>>

/-- Settles O50: the tokens of a printed command are its mnemonic and its operands, each of which reads back. -/
theorem printedCommandReadsBack : Obligations.PrintedCommandReadsBack := by
  unfold Obligations.PrintedCommandReadsBack
  intro i
  cases i with
  | reset | status | crcInit | crcRead => exact assembleLine_word _ (by decide) nofun
  | crcByte d =>
    rw [showInstr, assembleLine_byte nameCrcByte d (by decide) nofun, assembleTokens_crcByte, byteLine_hexOfByte]
  | chunkData d =>
    rw [showInstr, assembleLine_byte nameChunkData d (by decide) nofun, assembleTokens_chunkData, byteLine_hexOfByte]
  | chunkStart tag n =>
    rw [assembleLine_of_lexLine _ _ (lexLine_chunkStart tag n), assembleTokens_chunkStart, startLine_hexOfWord]

end Sys2Proof.Machine
end

section
/-! SUPPORT. The CRC functions: a shift step is XOR-linear and can be undone, and so can the fold of a message; the
table form and the normal form compute the same function (40_crc.md sections 2 and 4). -/

namespace Sys2Proof.Machine

/-! ## Shift steps -/

/-- What a shift step XORs in when it shifts out the bit `p`; `shiftStep_eq` ties it to `shiftStep`. -/
def stepFeedback (p : Bool) : Word := if p then Config.polyReflected else 0#32

theorem stepFeedback_xor (p q : Bool) : stepFeedback (p ^^ q) = stepFeedback p ^^^ stepFeedback q := by
  revert p q; decide

theorem stepFeedback_getLsbD_31 (p : Bool) : (stepFeedback p).getLsbD 31 = p := by
  revert p; decide

theorem shiftStep_eq (c : Word) : shiftStep c = c >>> 1 ^^^ stepFeedback (c.getLsbD 0) := by
  rw [shiftStep, stepFeedback]
  split
  · rfl
  · exact BitVec.xor_zero.symm

theorem shiftStep_xor (a b : Word) : shiftStep (a ^^^ b) = shiftStep a ^^^ shiftStep b := by
  simp only [shiftStep_eq, BitVec.ushiftRight_xor_distrib, BitVec.getLsbD_xor, stepFeedback_xor]
  ac_rfl

/-- Bit 31 of the result is the bit that was shifted out (40_crc.md R89 d). -/
theorem shiftStep_getLsbD_31 (c : Word) : (shiftStep c).getLsbD 31 = c.getLsbD 0 := by
  rw [shiftStep_eq, BitVec.getLsbD_xor, stepFeedback_getLsbD_31, BitVec.getLsbD_ushiftRight,
    BitVec.getLsbD_of_ge c _ (by decide), Bool.false_xor]

theorem eq_of_ushiftRight_one_eq (a b : Word) (h0 : a.getLsbD 0 = b.getLsbD 0) (h : a >>> 1 = b >>> 1) : a = b := by
  refine BitVec.eq_of_getLsbD_eq fun i _ => ?_
  cases i with
  | zero => exact h0
  | succ i => simpa [Nat.add_comm] using congrArg (·.getLsbD i) h

/-- A shift step can be undone: its result shows which bit it shifted out, and so what it XORed in. -/
theorem shiftStep_injective : Function.Injective shiftStep := by
  intro a b h
  have h0 : a.getLsbD 0 = b.getLsbD 0 := by rw [← shiftStep_getLsbD_31, h, shiftStep_getLsbD_31]
  rw [shiftStep_eq, shiftStep_eq, h0, BitVec.xor_left_inj] at h
  exact eq_of_ushiftRight_one_eq a b h0 h

theorem shiftSteps_eq_iterate (k : Nat) : shiftSteps k = shiftStep^[k] := by
  induction k with
  | zero => rfl
  | succ k ih => rw [Function.iterate_succ, ← ih]; rfl

theorem shiftSteps_injective (k : Nat) : Function.Injective (shiftSteps k) := by
  rw [shiftSteps_eq_iterate]
  exact shiftStep_injective.iterate k

theorem shiftSteps_xor (k : Nat) (a b : Word) : shiftSteps k (a ^^^ b) = shiftSteps k a ^^^ shiftSteps k b := by
  induction k generalizing a b with
  | zero => rfl
  | succ k ih => rw [shiftSteps, shiftStep_xor, ih]; rfl

/-- While the bits shifted out are 0, nothing is XORed in. -/
theorem shiftSteps_of_low_bits_false (k : Nat) (c : Word) (h : ∀ i < k, c.getLsbD i = false) :
    shiftSteps k c = c >>> k := by
  induction k generalizing c with
  | zero => rfl
  | succ k ih =>
    have hstep : shiftStep c = c >>> 1 := by
      rw [shiftStep_eq, h 0 k.succ_pos]
      exact BitVec.xor_zero
    have hlow : ∀ i < k, (c >>> 1).getLsbD i = false := fun i hi => by
      rw [BitVec.getLsbD_ushiftRight]
      exact h (1 + i) (by omega)
    rw [shiftSteps, hstep, ih _ hlow, ← BitVec.shiftRight_add, Nat.add_comm]

/-! ## `crc_update` -/

theorem crcUpdate_xor (a b : Word) (d e : Byte) : crcUpdate (a ^^^ b) (d ^^^ e) = crcUpdate a d ^^^ crcUpdate b e := by
  rw [crcUpdate, crcUpdate, crcUpdate, ← shiftSteps_xor, BitVec.setWidth_xor]
  congr 1
  ac_rfl

theorem crcUpdate_zero_byte (c : Word) : crcUpdate c 0#8 = shiftSteps 8 c := by
  rw [crcUpdate, BitVec.setWidth_zero, BitVec.xor_zero]

theorem crcUpdate_injective_left (d : Byte) : Function.Injective (crcUpdate · d) :=
  fun _ _ h => (BitVec.xor_left_inj _).1 (shiftSteps_injective 8 h)

theorem crcUpdate_injective_right (c : Word) : Function.Injective (crcUpdate c) := by
  intro d e h
  have hwide : d.setWidth 32 = e.setWidth 32 := (BitVec.xor_right_inj c).1 (shiftSteps_injective 8 h)
  simpa using congrArg (·.setWidth 8) hwide

/-! ## `crc_bytes` -/

theorem crcBytes_injective (s : List Byte) : Function.Injective (crcBytes · s) := by
  induction s with
  | nil => exact fun _ _ h => h
  | cons d s ih => exact fun _ _ h => crcUpdate_injective_left d (ih h)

<<

● **Exercise instructions**: Here the job is to transcribe the lines from the first line of the data through the line containing "theorem shiftStep_xor (a", inclusive, exactly and with nothing else.

● **Response to this task**:
/-- Settles O50: the tokens of a printed command are its mnemonic and its operands, each of which reads back. -/
theorem printedCommandReadsBack : Obligations.PrintedCommandReadsBack := by
  unfold Obligations.PrintedCommandReadsBack
  intro i
  cases i with
  | reset | status | crcInit | crcRead => exact assembleLine_word _ (by decide) nofun
  | crcByte d =>
    rw [showInstr, assembleLine_byte nameCrcByte d (by decide) nofun, assembleTokens_crcByte, byteLine_hexOfByte]
  | chunkData d =>
    rw [showInstr, assembleLine_byte nameChunkData d (by decide) nofun, assembleTokens_chunkData, byteLine_hexOfByte]
  | chunkStart tag n =>
    rw [assembleLine_of_lexLine _ _ (lexLine_chunkStart tag n), assembleTokens_chunkStart, startLine_hexOfWord]

end Sys2Proof.Machine
end

section
/-! SUPPORT. The CRC functions: a shift step is XOR-linear and can be undone, and so can the fold of a message; the
table form and the normal form compute the same function (40_crc.md sections 2 and 4). -/

namespace Sys2Proof.Machine

/-! ## Shift steps -/

/-- What a shift step XORs in when it shifts out the bit `p`; `shiftStep_eq` ties it to `shiftStep`. -/
def stepFeedback (p : Bool) : Word := if p then Config.polyReflected else 0#32

theorem stepFeedback_xor (p q : Bool) : stepFeedback (p ^^ q) = stepFeedback p ^^^ stepFeedback q := by
  revert p q; decide

theorem stepFeedback_getLsbD_31 (p : Bool) : (stepFeedback p).getLsbD 31 = p := by
  revert p; decide

theorem shiftStep_eq (c : Word) : shiftStep c = c >>> 1 ^^^ stepFeedback (c.getLsbD 0) := by
  rw [shiftStep, stepFeedback]
  split
  · rfl
  · exact BitVec.xor_zero.symm

theorem shiftStep_xor (a b : Word) : shiftStep (a ^^^ b) = shiftStep a ^^^ shiftStep b := by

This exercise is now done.